Stored data entries:
☆ ☆ ☆ ☆

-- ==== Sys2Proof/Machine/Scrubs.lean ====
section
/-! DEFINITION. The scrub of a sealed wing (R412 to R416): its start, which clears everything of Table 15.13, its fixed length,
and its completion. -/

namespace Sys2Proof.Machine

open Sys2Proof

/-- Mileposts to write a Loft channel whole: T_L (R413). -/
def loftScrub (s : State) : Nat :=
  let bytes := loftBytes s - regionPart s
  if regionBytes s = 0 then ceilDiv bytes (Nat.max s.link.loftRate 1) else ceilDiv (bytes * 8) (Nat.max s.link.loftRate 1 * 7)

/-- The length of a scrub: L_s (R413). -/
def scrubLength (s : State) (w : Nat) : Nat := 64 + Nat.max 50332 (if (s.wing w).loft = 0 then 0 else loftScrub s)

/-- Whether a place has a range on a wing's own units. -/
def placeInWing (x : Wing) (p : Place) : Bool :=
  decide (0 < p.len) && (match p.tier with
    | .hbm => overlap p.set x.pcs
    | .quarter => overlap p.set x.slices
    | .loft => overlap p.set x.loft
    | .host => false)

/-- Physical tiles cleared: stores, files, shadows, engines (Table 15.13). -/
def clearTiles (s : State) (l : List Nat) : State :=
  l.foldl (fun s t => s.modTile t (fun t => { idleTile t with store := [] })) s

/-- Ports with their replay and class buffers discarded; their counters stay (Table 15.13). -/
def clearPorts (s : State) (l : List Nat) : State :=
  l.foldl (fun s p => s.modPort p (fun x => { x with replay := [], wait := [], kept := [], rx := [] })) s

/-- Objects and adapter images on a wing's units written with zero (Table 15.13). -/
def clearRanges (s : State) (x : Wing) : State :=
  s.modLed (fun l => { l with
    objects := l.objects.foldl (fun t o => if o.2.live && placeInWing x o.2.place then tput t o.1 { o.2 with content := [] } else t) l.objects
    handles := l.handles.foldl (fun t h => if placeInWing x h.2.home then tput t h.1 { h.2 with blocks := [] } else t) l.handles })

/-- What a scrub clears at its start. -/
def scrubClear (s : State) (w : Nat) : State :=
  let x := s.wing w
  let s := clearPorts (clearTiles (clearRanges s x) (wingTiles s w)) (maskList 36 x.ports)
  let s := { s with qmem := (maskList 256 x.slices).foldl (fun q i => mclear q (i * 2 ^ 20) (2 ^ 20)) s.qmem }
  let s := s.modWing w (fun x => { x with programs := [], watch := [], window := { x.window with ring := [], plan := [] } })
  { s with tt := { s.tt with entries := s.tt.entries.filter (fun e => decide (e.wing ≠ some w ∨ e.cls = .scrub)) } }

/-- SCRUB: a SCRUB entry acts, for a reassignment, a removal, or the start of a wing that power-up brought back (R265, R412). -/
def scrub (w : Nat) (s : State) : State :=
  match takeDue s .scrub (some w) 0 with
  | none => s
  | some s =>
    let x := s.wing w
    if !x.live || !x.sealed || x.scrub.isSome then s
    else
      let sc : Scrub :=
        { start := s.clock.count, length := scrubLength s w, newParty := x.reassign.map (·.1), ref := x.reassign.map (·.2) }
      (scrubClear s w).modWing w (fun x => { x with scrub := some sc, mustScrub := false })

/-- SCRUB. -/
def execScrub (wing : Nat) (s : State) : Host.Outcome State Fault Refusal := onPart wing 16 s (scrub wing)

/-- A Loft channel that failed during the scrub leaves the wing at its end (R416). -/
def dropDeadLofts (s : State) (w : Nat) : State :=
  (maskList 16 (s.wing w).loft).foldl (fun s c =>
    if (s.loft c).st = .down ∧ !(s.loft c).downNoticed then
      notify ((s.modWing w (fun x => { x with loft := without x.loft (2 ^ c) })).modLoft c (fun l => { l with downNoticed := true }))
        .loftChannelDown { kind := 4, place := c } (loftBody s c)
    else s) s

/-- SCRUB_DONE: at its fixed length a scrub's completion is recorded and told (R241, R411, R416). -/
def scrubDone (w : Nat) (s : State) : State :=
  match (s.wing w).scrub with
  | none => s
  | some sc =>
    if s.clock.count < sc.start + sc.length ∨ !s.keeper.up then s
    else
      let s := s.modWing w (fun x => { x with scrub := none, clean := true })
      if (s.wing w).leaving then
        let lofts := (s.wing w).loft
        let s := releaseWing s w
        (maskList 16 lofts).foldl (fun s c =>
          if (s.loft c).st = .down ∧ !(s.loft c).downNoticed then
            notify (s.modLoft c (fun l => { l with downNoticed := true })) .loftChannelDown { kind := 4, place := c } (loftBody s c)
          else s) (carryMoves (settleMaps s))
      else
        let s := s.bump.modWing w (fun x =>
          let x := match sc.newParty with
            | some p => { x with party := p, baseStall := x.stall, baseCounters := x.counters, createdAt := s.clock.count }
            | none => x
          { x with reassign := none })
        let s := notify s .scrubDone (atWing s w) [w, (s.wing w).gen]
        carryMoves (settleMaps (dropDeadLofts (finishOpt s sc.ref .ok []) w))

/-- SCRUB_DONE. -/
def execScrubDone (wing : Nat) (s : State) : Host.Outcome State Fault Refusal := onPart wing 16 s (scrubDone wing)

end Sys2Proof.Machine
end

☆ ☆ ☆ ☆

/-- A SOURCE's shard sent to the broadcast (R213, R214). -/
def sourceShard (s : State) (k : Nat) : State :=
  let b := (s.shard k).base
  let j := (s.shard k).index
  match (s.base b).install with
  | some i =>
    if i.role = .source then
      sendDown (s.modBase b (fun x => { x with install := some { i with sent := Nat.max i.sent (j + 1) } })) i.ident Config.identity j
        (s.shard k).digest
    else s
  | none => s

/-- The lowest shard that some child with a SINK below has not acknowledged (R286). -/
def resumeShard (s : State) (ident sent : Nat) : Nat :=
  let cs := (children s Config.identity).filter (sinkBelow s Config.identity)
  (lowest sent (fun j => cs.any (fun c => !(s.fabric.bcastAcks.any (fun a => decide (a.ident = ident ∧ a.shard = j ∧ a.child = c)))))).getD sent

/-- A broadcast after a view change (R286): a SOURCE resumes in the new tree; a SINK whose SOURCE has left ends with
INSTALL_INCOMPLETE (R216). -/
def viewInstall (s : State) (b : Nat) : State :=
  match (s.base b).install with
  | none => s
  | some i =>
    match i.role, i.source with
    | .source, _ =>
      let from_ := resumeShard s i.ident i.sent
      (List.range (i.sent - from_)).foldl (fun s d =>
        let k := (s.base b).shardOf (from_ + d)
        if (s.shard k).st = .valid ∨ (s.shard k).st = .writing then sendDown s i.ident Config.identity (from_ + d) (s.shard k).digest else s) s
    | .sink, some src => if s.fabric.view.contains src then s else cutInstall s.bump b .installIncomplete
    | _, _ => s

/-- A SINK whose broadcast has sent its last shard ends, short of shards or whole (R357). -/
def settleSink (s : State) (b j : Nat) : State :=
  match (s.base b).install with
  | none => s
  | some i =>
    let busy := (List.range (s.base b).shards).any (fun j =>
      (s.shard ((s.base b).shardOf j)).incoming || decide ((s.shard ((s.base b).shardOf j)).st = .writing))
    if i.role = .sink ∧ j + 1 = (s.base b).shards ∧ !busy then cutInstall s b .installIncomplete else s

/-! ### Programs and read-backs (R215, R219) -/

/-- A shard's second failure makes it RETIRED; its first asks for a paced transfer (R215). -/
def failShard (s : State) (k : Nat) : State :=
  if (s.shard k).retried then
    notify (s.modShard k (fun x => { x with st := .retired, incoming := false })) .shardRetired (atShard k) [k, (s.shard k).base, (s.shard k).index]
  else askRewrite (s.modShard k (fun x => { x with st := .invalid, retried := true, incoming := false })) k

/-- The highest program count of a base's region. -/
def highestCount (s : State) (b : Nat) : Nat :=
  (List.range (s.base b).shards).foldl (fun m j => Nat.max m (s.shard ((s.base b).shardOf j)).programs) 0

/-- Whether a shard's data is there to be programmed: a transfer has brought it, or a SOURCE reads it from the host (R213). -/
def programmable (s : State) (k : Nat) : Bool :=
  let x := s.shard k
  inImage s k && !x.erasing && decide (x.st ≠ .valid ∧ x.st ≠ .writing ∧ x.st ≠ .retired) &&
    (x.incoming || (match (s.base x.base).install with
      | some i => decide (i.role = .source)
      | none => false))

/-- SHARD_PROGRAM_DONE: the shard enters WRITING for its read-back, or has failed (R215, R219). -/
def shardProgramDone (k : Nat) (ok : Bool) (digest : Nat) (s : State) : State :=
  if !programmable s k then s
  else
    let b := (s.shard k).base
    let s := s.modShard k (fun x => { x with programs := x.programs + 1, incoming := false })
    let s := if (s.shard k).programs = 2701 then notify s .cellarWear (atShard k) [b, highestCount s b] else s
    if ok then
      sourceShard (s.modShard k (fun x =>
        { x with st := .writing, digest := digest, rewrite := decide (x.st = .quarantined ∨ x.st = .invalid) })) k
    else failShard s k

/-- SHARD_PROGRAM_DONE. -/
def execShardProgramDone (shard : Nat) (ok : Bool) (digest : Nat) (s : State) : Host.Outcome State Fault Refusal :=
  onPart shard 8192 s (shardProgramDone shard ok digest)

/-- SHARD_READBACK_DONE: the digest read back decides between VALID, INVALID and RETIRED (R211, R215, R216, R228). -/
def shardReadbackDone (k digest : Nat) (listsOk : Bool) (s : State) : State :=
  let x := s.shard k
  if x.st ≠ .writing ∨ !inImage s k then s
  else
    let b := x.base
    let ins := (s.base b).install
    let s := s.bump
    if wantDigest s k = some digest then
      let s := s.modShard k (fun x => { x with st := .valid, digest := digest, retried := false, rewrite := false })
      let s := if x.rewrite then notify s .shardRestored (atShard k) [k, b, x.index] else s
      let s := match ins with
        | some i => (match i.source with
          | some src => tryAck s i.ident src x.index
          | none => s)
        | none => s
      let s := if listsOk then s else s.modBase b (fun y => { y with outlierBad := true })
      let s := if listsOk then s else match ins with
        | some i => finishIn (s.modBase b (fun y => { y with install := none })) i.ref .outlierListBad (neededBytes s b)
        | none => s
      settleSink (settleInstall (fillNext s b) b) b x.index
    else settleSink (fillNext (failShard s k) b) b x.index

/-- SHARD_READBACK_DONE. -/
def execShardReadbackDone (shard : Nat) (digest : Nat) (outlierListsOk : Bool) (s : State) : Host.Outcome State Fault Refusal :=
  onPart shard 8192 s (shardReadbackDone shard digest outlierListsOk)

☆ ☆ ☆ ☆

YOUR OBJECTIVE:
Write down exactly the span of lines above from the one containing "-- ==== Sys2Proof/Machine/Scrubs.lean" to the one containing "let bytes := loftBytes s - regionPart s", both ends included.

TASK SOLUTION:
-- ==== Sys2Proof/Machine/Scrubs.lean ====
section
/-! DEFINITION. The scrub of a sealed wing (R412 to R416): its start, which clears everything of Table 15.13, its fixed length,
and its completion. -/

namespace Sys2Proof.Machine

open Sys2Proof

/-- Mileposts to write a Loft channel whole: T_L (R413). -/
def loftScrub (s : State) : Nat :=
  let bytes := loftBytes s - regionPart s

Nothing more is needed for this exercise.